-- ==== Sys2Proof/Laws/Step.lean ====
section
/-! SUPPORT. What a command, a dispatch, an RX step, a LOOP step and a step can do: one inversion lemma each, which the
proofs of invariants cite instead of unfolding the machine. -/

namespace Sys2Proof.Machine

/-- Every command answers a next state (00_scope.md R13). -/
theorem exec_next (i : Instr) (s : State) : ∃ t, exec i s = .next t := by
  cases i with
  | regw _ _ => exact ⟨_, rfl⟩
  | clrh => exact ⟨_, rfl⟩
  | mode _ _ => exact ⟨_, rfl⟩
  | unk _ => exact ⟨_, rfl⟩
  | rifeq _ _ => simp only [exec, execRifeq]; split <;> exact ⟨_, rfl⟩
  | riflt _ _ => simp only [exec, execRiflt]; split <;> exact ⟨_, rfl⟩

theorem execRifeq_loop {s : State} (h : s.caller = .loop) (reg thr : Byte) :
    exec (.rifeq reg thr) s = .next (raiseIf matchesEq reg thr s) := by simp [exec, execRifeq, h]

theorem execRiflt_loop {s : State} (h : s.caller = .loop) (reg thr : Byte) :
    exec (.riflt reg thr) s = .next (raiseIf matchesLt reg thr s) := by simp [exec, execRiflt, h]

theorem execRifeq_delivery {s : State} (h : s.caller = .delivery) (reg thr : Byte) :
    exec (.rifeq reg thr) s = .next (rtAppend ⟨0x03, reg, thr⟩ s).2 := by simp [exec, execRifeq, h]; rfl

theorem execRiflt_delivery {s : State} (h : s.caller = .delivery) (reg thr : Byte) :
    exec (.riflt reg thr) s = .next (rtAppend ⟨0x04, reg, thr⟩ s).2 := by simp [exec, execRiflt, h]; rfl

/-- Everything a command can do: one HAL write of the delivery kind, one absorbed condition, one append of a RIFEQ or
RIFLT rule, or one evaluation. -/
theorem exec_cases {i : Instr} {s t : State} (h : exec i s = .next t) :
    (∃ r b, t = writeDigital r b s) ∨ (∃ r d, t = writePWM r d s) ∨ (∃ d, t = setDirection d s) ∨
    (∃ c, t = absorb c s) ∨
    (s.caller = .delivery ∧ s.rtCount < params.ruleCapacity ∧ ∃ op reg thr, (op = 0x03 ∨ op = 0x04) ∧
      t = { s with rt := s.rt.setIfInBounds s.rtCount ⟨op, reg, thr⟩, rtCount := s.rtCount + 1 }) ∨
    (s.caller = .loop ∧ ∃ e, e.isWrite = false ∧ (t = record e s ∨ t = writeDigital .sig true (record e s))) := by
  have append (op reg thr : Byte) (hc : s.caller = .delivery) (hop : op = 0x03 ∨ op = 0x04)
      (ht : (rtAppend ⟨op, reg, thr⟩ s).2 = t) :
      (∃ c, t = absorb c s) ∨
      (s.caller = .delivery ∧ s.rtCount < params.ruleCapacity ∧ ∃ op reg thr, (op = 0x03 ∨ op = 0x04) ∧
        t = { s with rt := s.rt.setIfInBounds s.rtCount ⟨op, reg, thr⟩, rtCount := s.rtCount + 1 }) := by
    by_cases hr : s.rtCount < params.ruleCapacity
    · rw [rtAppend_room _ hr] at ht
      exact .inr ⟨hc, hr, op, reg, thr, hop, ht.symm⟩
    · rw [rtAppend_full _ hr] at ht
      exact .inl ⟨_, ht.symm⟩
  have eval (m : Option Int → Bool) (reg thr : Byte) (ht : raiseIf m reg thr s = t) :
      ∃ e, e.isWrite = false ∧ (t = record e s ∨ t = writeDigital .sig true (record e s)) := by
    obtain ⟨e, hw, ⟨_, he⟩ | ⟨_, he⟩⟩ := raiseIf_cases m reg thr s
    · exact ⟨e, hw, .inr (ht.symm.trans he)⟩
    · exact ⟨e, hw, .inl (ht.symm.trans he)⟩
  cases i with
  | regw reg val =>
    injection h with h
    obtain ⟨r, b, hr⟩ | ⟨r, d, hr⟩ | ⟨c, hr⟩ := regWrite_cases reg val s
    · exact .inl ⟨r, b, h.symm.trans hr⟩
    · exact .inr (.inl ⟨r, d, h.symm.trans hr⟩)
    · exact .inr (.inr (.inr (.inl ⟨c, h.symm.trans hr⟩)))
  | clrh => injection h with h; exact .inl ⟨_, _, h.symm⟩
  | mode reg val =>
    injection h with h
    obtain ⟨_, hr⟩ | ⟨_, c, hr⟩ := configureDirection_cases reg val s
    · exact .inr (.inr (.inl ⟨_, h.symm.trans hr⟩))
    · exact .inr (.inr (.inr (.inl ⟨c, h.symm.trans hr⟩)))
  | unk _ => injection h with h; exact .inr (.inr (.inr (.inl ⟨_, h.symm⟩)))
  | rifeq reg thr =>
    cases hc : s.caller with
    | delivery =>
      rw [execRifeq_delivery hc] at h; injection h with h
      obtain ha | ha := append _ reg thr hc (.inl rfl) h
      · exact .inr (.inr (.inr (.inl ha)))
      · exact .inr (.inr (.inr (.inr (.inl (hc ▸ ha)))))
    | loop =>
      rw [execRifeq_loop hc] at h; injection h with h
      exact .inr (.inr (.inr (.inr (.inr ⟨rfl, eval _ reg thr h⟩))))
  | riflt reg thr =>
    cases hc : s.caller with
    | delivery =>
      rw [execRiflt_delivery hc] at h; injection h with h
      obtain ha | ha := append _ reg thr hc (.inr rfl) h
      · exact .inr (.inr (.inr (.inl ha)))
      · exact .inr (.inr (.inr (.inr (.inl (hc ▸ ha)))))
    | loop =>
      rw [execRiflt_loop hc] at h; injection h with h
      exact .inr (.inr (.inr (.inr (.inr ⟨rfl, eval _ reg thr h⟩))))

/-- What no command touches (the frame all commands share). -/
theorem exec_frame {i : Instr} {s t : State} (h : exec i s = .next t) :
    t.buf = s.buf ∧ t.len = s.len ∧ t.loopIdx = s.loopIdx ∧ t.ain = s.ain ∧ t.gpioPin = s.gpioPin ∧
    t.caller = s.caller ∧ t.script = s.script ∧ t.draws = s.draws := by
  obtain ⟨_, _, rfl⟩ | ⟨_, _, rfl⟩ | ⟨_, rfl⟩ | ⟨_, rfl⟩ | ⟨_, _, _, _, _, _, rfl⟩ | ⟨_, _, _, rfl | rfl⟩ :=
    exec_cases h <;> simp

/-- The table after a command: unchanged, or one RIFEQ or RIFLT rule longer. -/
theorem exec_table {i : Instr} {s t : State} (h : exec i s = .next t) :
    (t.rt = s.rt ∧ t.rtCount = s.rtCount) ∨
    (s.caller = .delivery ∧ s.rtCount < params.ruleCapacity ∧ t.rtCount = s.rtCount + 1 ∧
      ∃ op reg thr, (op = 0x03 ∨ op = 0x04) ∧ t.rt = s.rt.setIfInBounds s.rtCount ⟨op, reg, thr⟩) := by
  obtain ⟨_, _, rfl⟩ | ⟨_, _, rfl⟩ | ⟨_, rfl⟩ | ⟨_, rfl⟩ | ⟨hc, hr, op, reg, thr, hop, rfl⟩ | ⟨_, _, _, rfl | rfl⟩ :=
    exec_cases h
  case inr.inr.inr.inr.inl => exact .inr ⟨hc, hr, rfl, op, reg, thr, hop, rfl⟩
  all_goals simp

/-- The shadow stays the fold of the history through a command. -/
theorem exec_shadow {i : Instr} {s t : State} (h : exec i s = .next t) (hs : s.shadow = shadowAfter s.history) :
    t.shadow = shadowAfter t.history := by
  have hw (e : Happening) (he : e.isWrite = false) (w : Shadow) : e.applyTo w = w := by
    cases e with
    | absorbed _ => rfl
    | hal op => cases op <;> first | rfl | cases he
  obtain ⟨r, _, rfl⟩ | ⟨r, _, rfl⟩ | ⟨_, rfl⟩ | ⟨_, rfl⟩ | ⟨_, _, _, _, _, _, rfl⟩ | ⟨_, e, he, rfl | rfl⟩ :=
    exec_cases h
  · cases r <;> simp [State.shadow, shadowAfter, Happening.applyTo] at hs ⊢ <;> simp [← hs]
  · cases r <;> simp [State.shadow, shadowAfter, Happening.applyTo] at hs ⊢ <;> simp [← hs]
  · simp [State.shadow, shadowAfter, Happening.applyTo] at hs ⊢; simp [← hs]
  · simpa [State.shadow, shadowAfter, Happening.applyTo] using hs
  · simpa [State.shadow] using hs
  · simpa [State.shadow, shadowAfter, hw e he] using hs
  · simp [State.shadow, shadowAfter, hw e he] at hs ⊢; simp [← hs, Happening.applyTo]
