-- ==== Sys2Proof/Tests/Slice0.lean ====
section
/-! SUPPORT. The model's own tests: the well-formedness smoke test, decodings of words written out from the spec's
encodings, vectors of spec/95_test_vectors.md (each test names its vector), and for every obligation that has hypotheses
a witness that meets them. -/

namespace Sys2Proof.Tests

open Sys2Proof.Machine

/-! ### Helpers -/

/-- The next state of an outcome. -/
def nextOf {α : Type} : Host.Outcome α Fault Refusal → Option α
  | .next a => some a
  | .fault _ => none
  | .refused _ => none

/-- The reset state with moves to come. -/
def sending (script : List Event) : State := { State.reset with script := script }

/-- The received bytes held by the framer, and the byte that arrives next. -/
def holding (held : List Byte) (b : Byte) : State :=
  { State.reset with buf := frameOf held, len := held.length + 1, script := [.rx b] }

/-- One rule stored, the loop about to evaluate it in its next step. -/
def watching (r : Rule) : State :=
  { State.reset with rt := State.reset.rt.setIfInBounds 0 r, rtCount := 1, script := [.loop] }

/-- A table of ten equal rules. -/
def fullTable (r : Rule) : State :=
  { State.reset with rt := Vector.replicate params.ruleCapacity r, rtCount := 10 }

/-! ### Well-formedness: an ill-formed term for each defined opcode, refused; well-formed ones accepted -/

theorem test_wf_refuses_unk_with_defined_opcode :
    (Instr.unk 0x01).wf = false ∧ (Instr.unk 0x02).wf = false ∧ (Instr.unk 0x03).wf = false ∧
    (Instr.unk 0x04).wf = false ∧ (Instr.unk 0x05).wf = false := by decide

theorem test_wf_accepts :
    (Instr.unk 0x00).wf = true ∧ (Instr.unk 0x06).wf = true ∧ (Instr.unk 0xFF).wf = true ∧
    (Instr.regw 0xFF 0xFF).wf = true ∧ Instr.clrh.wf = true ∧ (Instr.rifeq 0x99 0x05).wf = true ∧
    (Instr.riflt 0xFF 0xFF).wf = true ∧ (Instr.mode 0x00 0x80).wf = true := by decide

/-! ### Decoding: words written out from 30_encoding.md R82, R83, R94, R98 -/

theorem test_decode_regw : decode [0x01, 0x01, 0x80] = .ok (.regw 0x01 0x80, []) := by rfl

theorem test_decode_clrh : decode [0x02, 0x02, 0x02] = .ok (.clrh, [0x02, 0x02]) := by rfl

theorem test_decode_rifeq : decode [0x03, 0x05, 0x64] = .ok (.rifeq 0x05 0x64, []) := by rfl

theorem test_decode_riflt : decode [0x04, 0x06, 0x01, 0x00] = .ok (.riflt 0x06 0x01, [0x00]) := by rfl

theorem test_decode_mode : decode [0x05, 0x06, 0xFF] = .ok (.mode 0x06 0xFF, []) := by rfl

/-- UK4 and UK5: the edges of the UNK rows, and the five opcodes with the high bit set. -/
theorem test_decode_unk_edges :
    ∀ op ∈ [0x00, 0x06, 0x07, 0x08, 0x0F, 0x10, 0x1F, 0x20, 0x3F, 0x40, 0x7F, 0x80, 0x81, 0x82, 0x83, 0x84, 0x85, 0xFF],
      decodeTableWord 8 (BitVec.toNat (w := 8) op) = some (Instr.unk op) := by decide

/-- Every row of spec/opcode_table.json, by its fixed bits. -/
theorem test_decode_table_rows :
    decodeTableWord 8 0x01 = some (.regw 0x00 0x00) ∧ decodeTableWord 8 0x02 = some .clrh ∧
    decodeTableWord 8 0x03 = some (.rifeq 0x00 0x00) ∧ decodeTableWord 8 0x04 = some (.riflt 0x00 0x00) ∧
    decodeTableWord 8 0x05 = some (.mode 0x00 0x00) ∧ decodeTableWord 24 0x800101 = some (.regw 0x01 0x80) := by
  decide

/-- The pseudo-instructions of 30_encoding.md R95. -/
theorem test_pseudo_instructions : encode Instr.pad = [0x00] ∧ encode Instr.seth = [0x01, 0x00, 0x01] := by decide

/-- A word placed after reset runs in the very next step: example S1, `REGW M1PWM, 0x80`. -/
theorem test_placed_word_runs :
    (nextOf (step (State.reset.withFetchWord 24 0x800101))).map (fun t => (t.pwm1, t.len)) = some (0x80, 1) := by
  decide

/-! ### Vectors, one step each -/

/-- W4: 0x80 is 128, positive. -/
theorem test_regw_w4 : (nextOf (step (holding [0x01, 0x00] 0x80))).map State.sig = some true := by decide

ASSIGNMENT. Your answer should consist solely of the lines above from the line with "rt := State.reset.rt.setIfInBounds" to the line with "rt := Vector.replicate", both included, reproduced exactly.

OUTPUT FOR THIS TASK.
  { State.reset with rt := State.reset.rt.setIfInBounds 0 r, rtCount := 1, script := [.loop] }

/-- A table of ten equal rules. -/
def fullTable (r : Rule) : State :=
  { State.reset with rt := Vector.replicate params.ruleCapacity r, rtCount := 10 }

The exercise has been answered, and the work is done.